• _Try it_
Please write out the listing beneath this sentence exactly, from its first line to the line with "LengthFails lenCheck ([id, len]", and stop there.

• _Raw data_
-- ==== Sys2Proof/Proofs/CodecLaws.lean ====
section
/-! SUPPORT. What the codec accepts (R103, R107 to R110): from three bytes on, DECODE's verdict is the length test and the
sum of the whole input. -/

namespace Sys2Proof.Machine

open Sys2Proof

/-- The empty sum, as the model spells it, adds nothing. -/
theorem zero_xor_byte (b : Byte) : 0 ^^^ b = b :=
  BitVec.zero_xor

/-! ### DECODE's verdict on whole inputs (R101, R104, R105, R110) -/

/-- The length test fails: it is on, and byte 1 is not the count of the bytes between header and last byte (R105). -/
def LengthFails (lenCheck : Bool) (raw : List Byte) : Prop :=
  lenCheck = true ∧ ∀ b, raw[1]? = some b → b.toNat ≠ raw.length - 3

theorem lengthFails_parts (lenCheck : Bool) (id len cs : Byte) (pay : List Byte) :
    LengthFails lenCheck ([id, len] ++ pay ++ [cs]) ↔ lenCheck = true ∧ len.toNat ≠ pay.length := by
  simp [LengthFails]

/-- The sum of a whole input is zero exactly when its last byte is the sum of the others (R110). -/
theorem checksum_parts (id len cs : Byte) (pay : List Byte) :
    checksum ([id, len] ++ pay ++ [cs]) = 0 ↔ id ^^^ len ^^^ checksum pay = cs := by
  have whole : checksum ([id, len] ++ pay ++ [cs]) = id ^^^ len ^^^ checksum pay ^^^ cs := by
    simp [checksum_append, BitVec.xor_assoc]
  rw [whole, xor_eq_zero_iff]

theorem decodeFrame_of_lengthFails {lenCheck : Bool} {raw : List Byte} (three : 3 ≤ raw.length)
    (fails : LengthFails lenCheck raw) : decodeFrame lenCheck raw = .corrupt .length := by
  obtain ⟨id, len, cs, pay, rfl⟩ := exists_parts three
  rw [decodeFrame_parts, decodeParts, if_pos ((lengthFails_parts ..).mp fails)]

theorem decodeFrame_of_sum_ne {lenCheck : Bool} {raw : List Byte} (three : 3 ≤ raw.length)
    (passes : ¬ LengthFails lenCheck raw) (sum : checksum raw ≠ 0) :
    decodeFrame lenCheck raw = .corrupt .checksum := by
  obtain ⟨id, len, cs, pay, rfl⟩ := exists_parts three
  rw [decodeFrame_parts, decodeParts, if_neg (mt (lengthFails_parts ..).mpr passes),
    if_pos (mt (checksum_parts ..).mpr sum)]

/-- An input is accepted exactly when it has three bytes, passes the length test, and sums to zero. -/
theorem decodeFrame_accepts_iff (lenCheck : Bool) (raw : List Byte) :
    (∃ p, decodeFrame lenCheck raw = .ok p) ↔ 3 ≤ raw.length ∧ ¬ LengthFails lenCheck raw ∧ checksum raw = 0 := by
  constructor
  · rintro ⟨p, hp⟩
    obtain ⟨parts, sum, checked⟩ := decodeFrame_ok hp
    rw [parts, lengthFails_parts, checksum_parts]
    exact ⟨by simp, fun fails => fails.2 (checked fails.1), sum⟩
  · rintro ⟨three, passes, sum⟩
    obtain ⟨id, len, cs, pay, rfl⟩ := exists_parts three
    rw [decodeFrame_parts, decodeParts, if_neg (mt (lengthFails_parts ..).mpr passes),
      if_neg (not_not.mpr ((checksum_parts ..).mp sum))]
    exact ⟨_, rfl⟩

theorem not_lengthFails_false (raw : List Byte) : ¬ LengthFails false raw :=
  fun fails => nomatch fails.1

/-- Settles O11: without LEN_CHECK only the sum of the whole input is left of `decodeFrame_accepts_iff`. -/
theorem acceptanceIsZeroSum : Obligations.AcceptanceIsZeroSum := by
  intro raw three
  have accepts : (∃ p, decodeFrame false raw = .ok p) ↔ checksum raw = 0 := by
    rw [decodeFrame_accepts_iff]
    exact ⟨fun h => h.2.2, fun sum => ⟨three, not_lengthFails_false raw, sum⟩⟩
  exact ⟨accepts, by rw [accepts, accumulate_eq, zero_xor_byte]⟩

/-! ### ENCODE's frames (R103, R107) -/

theorem checksum_encodeFrame (id : Byte) (pay : List Byte) : checksum (encodeFrame id pay) = 0 := by
  rw [encodeFrame_eq, checksum_parts]

/-- The round trip, under either setting of LEN_CHECK (R107). -/
theorem decodeFrame_encodeFrame (lenCheck : Bool) (id : Byte) {pay : List Byte} (h : pay.length ≤ 255) :
    decodeFrame lenCheck (encodeFrame id pay) =
      .ok ⟨id, lenByte pay, pay, id ^^^ lenByte pay ^^^ checksum pay⟩ := by
  rw [encodeFrame_eq, decodeFrame_parts, decodeParts, if_neg (fun fails => fails.2 (lenByte_toNat h)),
    if_neg (not_not.mpr rfl)]

/-- Settles O8: `decodeFrame_encodeFrame`, with the checksum of the header and payload written as one sum. -/
theorem codecRoundTrip : Obligations.CodecRoundTrip := by
  intro lenCheck id pay h
  have sum : checksum ([id, lenByte pay] ++ pay) = id ^^^ lenByte pay ^^^ checksum pay := by simp [BitVec.xor_assoc]
  rw [decodeFrame_encodeFrame lenCheck id h, ← sum]
  rfl

/-- Settles O7: the parts of the frame are `encodeFrame_eq`, its sum is `checksum_encodeFrame`, and the round trip accepts
it. -/
theorem encodedFrameIsSound : Obligations.EncodedFrameIsSound := by
  intro id pay h
  have count : (encodeFrame id pay).length = 3 + pay.length := by rw [encodeFrame_length, Nat.add_comm]
  refine ⟨count, fun b hb => ?_, checksum_encodeFrame id pay,
    fun lenCheck => ⟨_, decodeFrame_encodeFrame lenCheck id h⟩⟩
  have byte : b = lenByte pay := by simpa [encodeFrame_eq] using hb.symm
  rw [byte, lenByte_toNat h, count, Nat.add_sub_cancel_left]

/-! ### Error patterns (R108, R109) -/

theorem checksum_zipWith_xor {f e : List Byte} (h : e.length = f.length) :
    checksum (List.zipWith (fun a b => a ^^^ b) f e) = checksum f ^^^ checksum e := by
  induction f generalizing e with
  | nil => cases e with
    | nil => rfl
    | cons b e => cases h
  | cons a f ih => cases e with
    | nil => cases h
    | cons b e =>
      have swap : a ^^^ b ^^^ (checksum f ^^^ checksum e) = a ^^^ checksum f ^^^ (b ^^^ checksum e) := by ac_rfl
      simpa [ih (Nat.succ.inj h)] using swap

theorem checksum_modify_xor {f : List Byte} {k : Nat} (m : Byte) (h : k < f.length) :
    checksum (f.modify k (fun b => b ^^^ m)) = checksum f ^^^ m := by
  induction f generalizing k with
  | nil => cases h
  | cons b f ih => cases k with
    | zero => simp; ac_rfl
    | succ k => simp [ih (Nat.lt_of_succ_lt_succ h), BitVec.xor_assoc]

/-- An error pattern sums to zero exactly when every bit position has an even number of flips (R100). -/
theorem checksum_eq_zero_iff_even (e : List Byte) :
    checksum e = 0 ↔ ∀ j, e.countP (fun b => b.getLsbD j) % 2 = 0 := by
  constructor
  · intro h j
    have bit := checksum_getLsbD e j
    rw [h] at bit
    simpa using bit
  · intro h
    ext j hj
    simp [← BitVec.getLsbD_eq_getElem, checksum_getLsbD, h]

/-- A flipped bit makes a byte another one. -/
theorem xor_twoPow_ne (b : Byte) {j : Nat} (h : j < 8) : b ^^^ BitVec.twoPow 8 j ≠ b := by
  intro same
  have bit := congrArg (fun x => x.getLsbD j) same
  simp [h] at bit

theorem twoPow_ne_zero {j : Nat} (h : j < 8) : BitVec.twoPow 8 j ≠ 0 := by
  intro zero
  have bit := congrArg (fun x => x.getLsbD j) zero
  simp [h] at bit

/-- A flip in byte `k` of a frame that passes the length test fails it exactly when the test is on and the byte is the
length byte. -/
theorem lengthFails_flip {lenCheck : Bool} {f : List Byte} {k j : Nat} (hj : j < 8) (three : 3 ≤ f.length)
    (passes : ¬ LengthFails lenCheck f) :
    LengthFails lenCheck (f.modify k (fun b => b ^^^ BitVec.twoPow 8 j)) ↔ lenCheck = true ∧ k = 1 := by
  have size : (f.modify k (fun b => b ^^^ BitVec.twoPow 8 j)).length = f.length := List.length_modify ..
  have byte1 : (f.modify k (fun b => b ^^^ BitVec.twoPow 8 j))[1]? =
      if k = 1 then some (f[1] ^^^ BitVec.twoPow 8 j) else f[1]? := by
    rw [List.getElem?_modify, List.getElem?_eq_getElem (by omega)]
    split <;> rfl
  unfold LengthFails
  rw [size, byte1]
  by_cases hk : k = 1
  · rw [if_pos hk]
    refine ⟨fun fails => ⟨fails.1, hk⟩, fun flips => ⟨flips.1, fun b hb same => ?_⟩⟩
    have counted : f[1].toNat = f.length - 3 := by
      by_contra miscounted
      refine passes ⟨flips.1, fun c hc => ?_⟩
      rw [List.getElem?_eq_getElem (by omega)] at hc
      exact Option.some.inj hc ▸ miscounted
    have unflipped : b = f[1] := BitVec.eq_of_toNat_eq (same.trans counted.symm)
    exact xor_twoPow_ne f[1] hj ((Option.some.inj hb).trans unflipped)
  · rw [if_neg hk]
    exact ⟨fun fails => absurd fails passes, fun flips => absurd flips.2 hk⟩

/-- Settles O9: a pattern that does not sum to zero leaves a sum that is not zero, and a flip of the length byte fails the
length test first, where it is on. -/
theorem singleBitFlipIsDetected : Obligations.SingleBitFlipIsDetected := by
  intro lenCheck f p hp
  obtain ⟨three, passes, sum⟩ := (decodeFrame_accepts_iff lenCheck f).mp ⟨p, hp⟩
  constructor
  · intro k j hk hj
    have three' : 3 ≤ (f.modify k (fun b => b ^^^ BitVec.twoPow 8 j)).length := by rwa [List.length_modify]
    split
    · next flipsLength =>
      exact decodeFrame_of_lengthFails three' ((lengthFails_flip hj three passes).mpr flipsLength)
    · next elsewhere =>
      refine decodeFrame_of_sum_ne three' (mt (lengthFails_flip hj three passes).mp elsewhere) ?_
      rw [checksum_modify_xor _ hk, sum, zero_xor_byte]
      exact twoPow_ne_zero hj
  · intro e j he odd
    have uneven : checksum e ≠ 0 := fun zero => by
      have even := (checksum_eq_zero_iff_even e).mp zero j
      omega
    have refused : ¬ ∃ q, decodeFrame lenCheck (List.zipWith (fun a b => a ^^^ b) f e) = .ok q := by
      rw [decodeFrame_accepts_iff, checksum_zipWith_xor he, sum, zero_xor_byte]
      exact fun h => uneven h.2.2
    cases hd : decodeFrame lenCheck (List.zipWith (fun a b => a ^^^ b) f e) with
    | ok q => exact absurd ⟨q, hd⟩ refused
    | corrupt c => exact ⟨c, rfl⟩

/-- Settles O10: neither an even pattern nor a reordering changes the count or the sum of the bytes. -/
theorem evenFlipsAreUndetected : Obligations.EvenFlipsAreUndetected := by
  intro f p hp
  obtain ⟨three, -, sum⟩ := (decodeFrame_accepts_iff false f).mp ⟨p, hp⟩
  constructor
  · intro e he even
    refine (decodeFrame_accepts_iff false _).mpr ⟨?_, not_lengthFails_false _, ?_⟩
    · rwa [List.length_zipWith, he, Nat.min_self]
    · rw [checksum_zipWith_xor he, sum, (checksum_eq_zero_iff_even e).mpr even, zero_xor_byte]
  · intro g hg
    exact (decodeFrame_accepts_iff false g).mpr
      ⟨hg.length_eq ▸ three, not_lengthFails_false g, (checksum_perm hg).trans sum⟩

end Sys2Proof.Machine
end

• _Solution to the exercise_
-- ==== Sys2Proof/Proofs/CodecLaws.lean ====
section
/-! SUPPORT. What the codec accepts (R103, R107 to R110): from three bytes on, DECODE's verdict is the length test and the
sum of the whole input. -/

namespace Sys2Proof.Machine

open Sys2Proof

/-- The empty sum, as the model spells it, adds nothing. -/
theorem zero_xor_byte (b : Byte) : 0 ^^^ b = b :=
  BitVec.zero_xor

/-! ### DECODE's verdict on whole inputs (R101, R104, R105, R110) -/

/-- The length test fails: it is on, and byte 1 is not the count of the bytes between header and last byte (R105). -/
def LengthFails (lenCheck : Bool) (raw : List Byte) : Prop :=
  lenCheck = true ∧ ∀ b, raw[1]? = some b → b.toNat ≠ raw.length - 3

theorem lengthFails_parts (lenCheck : Bool) (id len cs : Byte) (pay : List Byte) :
    LengthFails lenCheck ([id, len] ++ pay ++ [cs]) ↔ lenCheck = true ∧ len.toNat ≠ pay.length := by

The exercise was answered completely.